## [EXERCISE DIRECTIONS]
Among the lines below, return each one that contains the word "oneByte".

## [RECORD EXCERPTS]

######

-- ==== Sys2Proof/Machine/StatusArea.lean ====
section
/-! DEFINITION. The Status Writer (chapter 9, 9.6): records gathered, written and announced. -/

namespace Sys2Proof.Machine

/-! ### Records (R177, R178, R194) -/

/-- The sequence of a record (R174). -/
def State.seq (s : State) (r : RecId) : BitVec 16 := sparseGet 0 s.status.seqs r.index

/-- A record's sequence rises by 1 modulo 65536 (R176). -/
def State.bumpSeq (s : State) (r : RecId) : State :=
  { s with status := { s.status with seqs := sparseSet 0 s.status.seqs r.index (s.seq r + 1) } }

/-- Offset of a record in the status area, and its length (R194). -/
def RecId.place : RecId → Nat × Nat
  | .stage n => (8 * n, 8)
  | .line k => (128 + 32 * k.val, 32)
  | .spare i => (256 + 8 * i, 8)
  | .carrier id => (1024 + 16 * (id / 256 * 96 + id % 256), 16)

/-- carriers_on_air (R178). -/
def State.carriersOnAir (s : State) (stage : Nat) : Nat :=
  (s.air.filter fun e => decide (e.stage = stage) && decide (e.air = .onAir)).length

/-- alerts_active (R178). -/
def State.alertsActive (s : State) (stage : Nat) : Nat :=
  (s.watch.records.filter fun r => decide (r.id / 256 = stage) && r.state.isAlert).length

/-- The state of a rack, UNKNOWN for an address without a roster entry (R178). -/
def State.rackState (s : State) (r : Rack) : RackState :=
  (((s.line r.line).roster.find? fun e => e.addr == r.addr).map RosterEntry.state).getD .unknown

/-- The rank of rack states, from best to worst (R178). -/
def RackState.rank : RackState → Nat
  | .answering => 0
  | .unknown => 1
  | .silent => 2
  | .lost => 3

/-- The worse of two rack states. -/
def RackState.worse (a b : RackState) : RackState := if a.rank < b.rank then b else a

/-- rack_summary (R178): 255 stands for NONE. -/
def State.rackSummary (s : State) (stage : Nat) : Nat :=
  let racks := s.air.filterMap fun e => if e.stage = stage ∧ e.air = .onAir then e.rack else none
  match racks.map s.rackState with
  | [] => 255
  | a :: rest => rackStateCode (rest.foldl RackState.worse a)

/-- The fields of a stage status record, before its sequence (R178). -/
def State.stageFields (s : State) (stage : Nat) : List Byte :=
  [oneByte (s.carriersOnAir stage), oneByte (s.alertsActive stage), oneByte (s.rackSummary stage), 0, 0, 0]

/-- air_state of a carrier (R177). -/
def airStateCode : Option AirEntry → Nat
  | none => 0
  | some e => match e.air with
    | .pending => 1
    | .onAir => 2

/-- rack_confirm of a carrier (R177). -/
def State.rackConfirm (s : State) (id : Nat) : RackConfirm :=
  match s.airEntry id with
  | some e => if e.confirmed = .unconfirmed then .unconfirmed else (s.kept id).rackConfirm
  | none => (s.kept id).rackConfirm

/-- spare_index of a carrier: 255 when it uses no spare (R177). -/
def State.spareIndex (s : State) (id : Nat) : Nat :=
  ((s.spares.zipIdx.find? fun p => decide (p.1.user = some id)).map Prod.snd).getD 255

/-- The fields of a carrier status record, before its sequence (R177). -/
def State.carrierFields (s : State) (id : Nat) : List Byte :=
  let e := s.airEntry id
  let w := s.watchRec id
  let k := s.kept id
  [oneByte (airStateCode e), oneByte (rackConfirmCode (s.rackConfirm id))] ++
    halfBytes ((e.map AirEntry.code).getD Config.noCode) ++
    [oneByte (watchStateCode (w.map WatchRec.state)), oneByte k.lastRf, oneByte k.lastErrors,
      oneByte ((w.map WatchRec.swaps).getD 0), oneByte (s.spareIndex id), 0, 0, 0, 0, 0]

/-- A roster position of a line status record (R177). -/
def rosterBytes (l : Line) (i : Nat) : List Byte :=
  match l.roster[i]? with
  | some e => [oneByte e.addr, oneByte (rackStateCode e.state)]
  | none => [0, 0]

/-- The fields of a line status record, before its sequence (R177). -/
def State.lineFields (s : State) (k : Fin 4) : List Byte :=
  let l := s.line k
  halfBytes l.noise ++ halfBytes l.framing ++ halfBytes l.check ++ halfBytes l.gap ++ halfBytes l.timeout ++
    halfBytes l.unsolicited ++ (List.range 8).flatMap (rosterBytes l) ++ [0, 0]

/-- The fields of a spare status record, before its sequence (R177). -/
def State.spareFields (s : State) (i : Nat) : List Byte :=
  match s.spares[i]? with
  | some sp => halfBytes sp.code ++ [oneByte (spareStateCode sp.state), 0] ++ halfBytes (sp.user.getD Config.noId)
  | none => halfBytes Config.noCode ++ [oneByte (spareStateCode .barred), 0] ++ halfBytes Config.noId

/-- The fields of a record as they stand. -/
def State.recordFields (s : State) : RecId → List Byte
  | .stage n => s.stageFields n
  | .carrier id => s.carrierFields id
  | .line k => s.lineFields k
  | .spare i => s.spareFields i

/-! ### Writes (R176, R179) -/

/-- The Status Writer's present write. -/
def State.setStatusJob (s : State) (j : StatusJob) : State := { s with status := { s.status with job := j } }

/-- A write of the RUN-start rewrite has been made or lost (R180; log 34). -/
def State.rewriteDone (s : State) (r : RecId) (counts : Bool) : State :=
  if counts then { s with rewrite := s.rewrite.map fun l => l.filter fun x => decide (x ≠ r) } else s

/-- A record has been written: the epoch moves and STATUS_CHANGED is set (R176). -/
def State.announced (s : State) (r : RecId) (counts : Bool) : State :=
  let s := { s with status := { s.status with epoch := s.status.epoch + 1, job := .idle } }
  (s.setCause .statusChanged).rewriteDone r counts

/-- A record's burst has completed: a carrier's stage sequence follows (R176). -/
def State.recordWritten (s : State) (r : RecId) (counts : Bool) (base : Nat) : State :=
  match r with
  | .carrier id =>
    let stage := RecId.stage (id / 256)
    let s := s.bumpSeq stage
    (s.presentWrite .status (base + stage.place.1 + 6) (halfBytes (s.seq stage).toNat)).setStatusJob
      (.stageWait r counts)
  | _ => s.announced r counts

/-- The head of the mark list is written (R176). It leaves the list as it is taken, so that a mark for the same record
which arrives during the write lists it anew (log 61). -/
def State.writeRecord (s : State) (r : RecId) (rest : List RecId) (base : Nat) : State :=
  let s := State.bumpSeq { s with status := { s.status with marks := rest } } r
  let counts := (s.rewrite.getD []).contains r
  (s.presentWrite .status (base + r.place.1) (s.recordFields r ++ halfBytes (s.seq r).toNat)).setStatusJob
    (.recordWait r counts)

/-- The next micro-step of a status write, none while it waits. -/
def State.statusMicro (s : State) : Option State :=
  match s.status.job, s.mail.status, s.latch.statusAddr with
  | .recordWait r counts, some (.ok _), some base => some ((s.setMail .status none).recordWritten r counts base)
  | .recordWait r counts, some .fault, some _ =>
    some (((s.setMail .status none).setStatusJob .idle).rewriteDone r counts)
  | .stageWait r counts, some _, some _ => some ((s.setMail .status none).announced r counts)
  | _, _, _ => none

/-- The Status Writer goes on as far as it can. -/
def State.statusGo (s : State) : State := runMicro State.statusMicro Config.microSteps s

/-- A record is marked, and an address has been latched to write it to (R175). -/
def State.writeDue (s : State) : Bool :=
  decide (s.status.job = .idle) && decide (s.status.marks ≠ []) && s.latch.statusAddr.isSome

/-- The head of the mark list is taken and written. -/
def State.writeHead (s : State) : State :=
  match s.status.marks, s.latch.statusAddr with
  | r :: rest, some base => (s.writeRecord r rest base).statusGo.serveBus
  | _, _ => s

/-- STATUS_RECORD_WRITE (R175, R176): the head of the mark list is taken and written, once an address has been
latched. -/
def execStatusRecordWrite (s : State) : Host.Outcome State Fault Refusal :=
  .next (s.whenDue State.writeDue State.writeHead)

end Sys2Proof.Machine
end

######

## [EXERCISE ANSWER]
  [oneByte (s.carriersOnAir stage), oneByte (s.alertsActive stage), oneByte (s.rackSummary stage), 0, 0, 0]
  [oneByte (airStateCode e), oneByte (rackConfirmCode (s.rackConfirm id))] ++
    [oneByte (watchStateCode (w.map WatchRec.state)), oneByte k.lastRf, oneByte k.lastErrors,
      oneByte ((w.map WatchRec.swaps).getD 0), oneByte (s.spareIndex id), 0, 0, 0, 0, 0]
  | some e => [oneByte e.addr, oneByte (rackStateCode e.state)]
  | some sp => halfBytes sp.code ++ [oneByte (spareStateCode sp.state), 0] ++ halfBytes (sp.user.getD Config.noId)
  | none => halfBytes Config.noCode ++ [oneByte (spareStateCode .barred), 0] ++ halfBytes Config.noId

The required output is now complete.